Thursday, May 17, 2012

Movie Review #10 Mother's Day (2010)

- remake of a Troma movie, what could go wrong?

I don't usually check out a lot of horror flicks that dive deep into torture or gore for the sake of it but given that it was just Mother's Day, I figured the title was fitting and I'd give it a whirl. The original movie “Mother's Day” is a Troma Entertainment movie made some 30 years ago by the main driving power, Lloyd Kaufman. Troma films are known for roughly only two things, the worst acting you've ever seen and far beyond the tolerable in amounts of disgusting imagery. They are single -handedly the reason movies like the Saw franchise were made, the only difference being that the Saw franchise has financial backing into its creation, promotion and distribution. This review is not going to do a comparison of the old and new version. I haven't seen the original (though I've heard they are really quite different) and as I'm sure you have gathered I have no real desire to do so. I'll be sticking strictly to the new one.

The movie doesn't take long to throw senseless bloody guts at you. After a baby is kidnapped from the worst security in a hospital ever (seriously where in the world is everyone? Was it abandoned?) there is a bloody death and we're thrown into a home invasion. This is where the main portion of the almost two hour movie takes place and trust me, you are going to feel that time go by, second by second. The story has almost no surprises. You can easily tell who isn't going to make it long before they are killed. The killers are superhuman, taking more of a beating than a dead horse joke, while the innocents are feeble, weak-minded, simple to manipulate and generally dumb as bricks save for one person who exclaims after some of their friends have been killed (in front of them), “Some of us just aren't going to make it.” You don't say, stereotypical sassy lady of colour?
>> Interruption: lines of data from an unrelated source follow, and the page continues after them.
-- ==== Sys2Proof/Certificates/Slice0/Obligations.lean ====
section
/-! DEFINITION. Sys2Proof/Certificates/Slice0/Obligations.lean: the statements for the provers. -/

open Sys2Proof Sys2Proof.Machine Sys2Proof.Claims
/-! ### The cores -/

/-- A write of scalar register r is read back, s0 reads 0 whatever was written, and no other register changes; likewise m0 reads all ones
(R141). What a scratchpad write leaves (R151, R156): each byte written, every other byte as before, and with a marked source the granules it
touches marked. Swatch, scalar and mask registers are as before. A core that does not run, or that a halt or a cast-off holds, executes
nothing: the state does not change (R149, R482, R485); a marked word of the instruction fails the command with POISON_CONSUMED (R181). -/
def Obligations.CoreStorage : Prop :=
  (∀ (k : Core) (d r : Reg) (x : SReg) (m q : Fin 8) (y : MReg) (z : WReg),
    rdS (wrS k d x) r = (if r = 0 then ⟨0, false⟩ else if r = d then x else rdS k r)
    ∧ rdM (wrM k m y) q = (if q = 0 then ⟨BitVec.allOnes 64, false⟩ else if q = m then y else rdM k q)
    ∧ rdW (wrW k d z) r = (if r = d then z else rdW k r)
    ∧ rdM (wrS k d x) q = rdM k q ∧ rdW (wrS k d x) r = rdW k r ∧ rdS (wrM k m y) r = rdS k r ∧ rdS (wrW k d z) r = rdS k r)
  ∧ (∀ (k : Core) (a : Nat) (bs : List Byte) (mark : Bool),
    let k' := wrSpad k a bs mark
    (∀ i, (h : i < bs.length) → rdSpad k' (a + i) = bs[i])
    ∧ (∀ x, (x < a ∨ a + bs.length ≤ x) → rdSpad k' x = rdSpad k x)
    ∧ (mark = true → ∀ i, i < bs.length → (a + i) / 64 ∈ k'.spadMarks)
    ∧ (∀ g, (g * 64 + 64 ≤ a ∨ a + bs.length ≤ g * 64) → (g ∈ k'.spadMarks ↔ g ∈ k.spadMarks))
    ∧ k'.sregs = k.sregs ∧ k'.mregs = k.mregs ∧ k'.wregs = k.wregs ∧ k'.pc = k.pc ∧ k'.flagReg = k.flagReg)
  ∧ (∀ (s : State) (c : CoreId) (d a b : Reg) (imm : BitVec 32),
    (canIssue s c = false → Goes (exec (.add c d a b) s) s ∧ Goes (exec (.addi c d a imm) s) s ∧ Goes (exec (.nop c) s) s
      ∧ Goes (exec (.endCore c) s) s ∧ Goes (exec (.vmov c d a) s) s)
    ∧ (canIssue s c = true → insnMarked (coreOf s c) 4 = true →
        Goes (exec (.add c d a b) s) (failCore c .poisonConsumed 5 id s) ∧ Goes (exec (.vmov c d a) s) (failCore c .poisonConsumed 5 id s))
    ∧ (canIssue s c = true → insnMarked (coreOf s c) 8 = true → Goes (exec (.addi c d a imm) s) (failCore c .poisonConsumed 5 id s)))
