/-! ### Model -/

theorem lands_execDevModelswitch (h : Keeps s₀ s) {e} : Lands s₀ (execDevModelswitch e s) := by
  unfold execDevModelswitch
  dsimp only
  refine .next (keeps_runCmd h fun _ _ h => ?_)
  split
  · exact Done.keeps_bad h
  · split
    · split
      · split
        · exact Done.keeps_bad h
        · exact keeps_finish (keeps_switchArg h) fun _ _ h => Done.keeps_wait (keeps_propose h.silent)
      · split
        · exact Done.keeps_bad h
        · exact keeps_finish (keeps_switchArg h) fun _ _ h => Done.keeps_wait (keeps_propose h.silent)
    · split
      · split
        · exact Done.keeps_bad h
        · exact keeps_finish (keeps_switchArg h) fun _ _ h => Done.keeps_wait (keeps_propose h.silent)
      · split
        · exact Done.keeps_bad h
        · exact keeps_finish (keeps_switchArg h) fun _ _ h => Done.keeps_wait (keeps_propose h.silent)

theorem lands_execModelSwitch (h : Keeps s₀ s) {n} : Lands s₀ (execModelSwitch n s) :=
  .next (keeps_fire h fun _ _ h => keeps_switching h fun _ _ h => keeps_switchModel h)

theorem lands_execModelSwitchTimeout (h : Keeps s₀ s) {id} : Lands s₀ (execModelSwitchTimeout id s) := by
  refine .next ?_
  split
  · exact .ite h (keeps_failChange (keeps_resumeModel (keeps_modChange (Keeps.foldl (Keeps.foldl h fun _ _ h => keeps_switchMissing h) fun _ _ h =>
      keeps_sendDir h))))
  · exact h

/-! ### Update -/

theorem lands_execDirUpdate (h : Keeps s₀ s) {src epoch m} : Lands s₀ (execDirUpdate src epoch m s) := .next (.ite h (keeps_takeDir h))

end Sys2Proof.Machine
end

section
/-! Every command lands in a state a step may come to; the obligations that rest on it. -/

namespace Sys2Proof.Machine
open Sys2Proof.Claims
variable {s₀ s : State}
I brought up the Saw series for a very particular reason, not just because they share the common link of what a person will do to live and because there are some strong ideological similarities between the two, but because they share the same director (Darren Lynn Bousman – Saw II-IV). It's probably safe to say when it comes to horror he likes his one trick, because I felt throughout the entire movie that I was watching a starter flick into the Saw series. I'd like to elaborate on that for humour's sake. Lets say you have not seen a Saw movie and you're also the type to be on the fence about going to see such a movie. Perhaps abandoned warehouses and industrial rooms with bleak interior weren't your thing, to say nothing about the torture. You know you're into that. Quite the sticky wicket you're in, no? With a nicely furnished house with a side of dry cleaning building and a few driving sequences and only quick decisions of human survival and torture the remake of Mother's Day might just be your thing.

You can hardly tell a woman is hiding. So sneaky!
Mother's Day has no big Hollywood stars, a few stars that Bousman has worked with before. None of the acting is quite as bad as the few Troma flicks I've suffered through, hell it isn't even has bad as those SyFy movies of the week that truly are abominations (but are sorta fun to watch if you don't take seriously and just drink while watching with a group of friends). Jamie King plays Beth Sohapi, and Rebecca De Mornay is cast as Mother along with Patrick John Flueger as Ike, and these three were the strongest actors in the movie. The scenes that are the best, also contain the most hints of human survival/instinct - the Beth/Ike scene is good. You should also remember that after it's mentioned it is basically forgotten because Ike is all over human nature and survival, but he really throws his attraction to all that away. Every other character else is pretty damn generic and stereotypical and their demises just don't come soon enough.

I didn't actually think the gore went too far even though I expected it would. The first kill should give you a feeling for the rest of it. There is some human burning but it's mostly talk and no real damage. The stabbing and shooting is mostly just candy apple red surrounding a hole, so in a way it was actually worse as I had expected some serious realism and torture. Now don't get me wrong, it is still a flick with torture and gore. It's never about getting rid of someone, it's always to see them squirm. I was extremely conflicted throughout this film if I was interested in what would happen and could everyone just die right now and the credits happen to be 40 minutes long. This is the first movie I really took some time to rate but everything it tries (story, gore, torture, acting) really does fail to be what fans of any one of those things want.

I'm throwing it a bone 3/10

PS: If they made a Mother's Day 2, I'd watch it just to see if they explained the loose ends.